- **Stored data entries**:
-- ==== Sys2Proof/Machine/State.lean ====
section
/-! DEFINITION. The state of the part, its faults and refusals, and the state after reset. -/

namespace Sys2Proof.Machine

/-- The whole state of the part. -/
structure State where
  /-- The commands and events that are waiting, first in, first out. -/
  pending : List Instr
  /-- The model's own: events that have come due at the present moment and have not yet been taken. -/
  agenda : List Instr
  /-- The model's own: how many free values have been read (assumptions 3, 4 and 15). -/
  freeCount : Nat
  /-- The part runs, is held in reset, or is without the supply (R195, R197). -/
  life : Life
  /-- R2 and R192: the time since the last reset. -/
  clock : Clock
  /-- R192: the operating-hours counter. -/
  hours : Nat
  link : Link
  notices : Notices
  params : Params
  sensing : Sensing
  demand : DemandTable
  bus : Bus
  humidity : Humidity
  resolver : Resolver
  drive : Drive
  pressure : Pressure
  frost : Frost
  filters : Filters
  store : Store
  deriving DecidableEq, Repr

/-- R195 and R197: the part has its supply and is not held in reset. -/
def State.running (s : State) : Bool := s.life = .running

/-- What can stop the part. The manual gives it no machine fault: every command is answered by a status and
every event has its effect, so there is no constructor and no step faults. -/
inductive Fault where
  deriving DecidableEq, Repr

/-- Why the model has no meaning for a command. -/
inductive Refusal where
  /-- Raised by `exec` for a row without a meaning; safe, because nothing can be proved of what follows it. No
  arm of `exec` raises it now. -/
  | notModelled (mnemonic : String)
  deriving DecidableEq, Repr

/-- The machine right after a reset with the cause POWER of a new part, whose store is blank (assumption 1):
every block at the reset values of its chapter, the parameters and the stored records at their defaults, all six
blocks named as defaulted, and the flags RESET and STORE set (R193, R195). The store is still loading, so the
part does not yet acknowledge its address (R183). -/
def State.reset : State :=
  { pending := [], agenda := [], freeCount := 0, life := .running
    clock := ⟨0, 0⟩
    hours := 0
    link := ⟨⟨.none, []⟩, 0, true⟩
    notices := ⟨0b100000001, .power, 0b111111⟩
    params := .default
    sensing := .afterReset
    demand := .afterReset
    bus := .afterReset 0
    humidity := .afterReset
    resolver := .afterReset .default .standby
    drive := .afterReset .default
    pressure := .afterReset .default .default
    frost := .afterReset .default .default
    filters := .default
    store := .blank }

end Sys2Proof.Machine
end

- **Your assignment**: Copy the entries word for word. Start at the first line and end with the line containing "notices : Notices".

- **Solved exercise**:
-- ==== Sys2Proof/Machine/State.lean ====
section
/-! DEFINITION. The state of the part, its faults and refusals, and the state after reset. -/

namespace Sys2Proof.Machine

/-- The whole state of the part. -/
structure State where
  /-- The commands and events that are waiting, first in, first out. -/
  pending : List Instr
  /-- The model's own: events that have come due at the present moment and have not yet been taken. -/
  agenda : List Instr
  /-- The model's own: how many free values have been read (assumptions 3, 4 and 15). -/
  freeCount : Nat
  /-- The part runs, is held in reset, or is without the supply (R195, R197). -/
  life : Life
  /-- R2 and R192: the time since the last reset. -/
  clock : Clock
  /-- R192: the operating-hours counter. -/
  hours : Nat
  link : Link
  notices : Notices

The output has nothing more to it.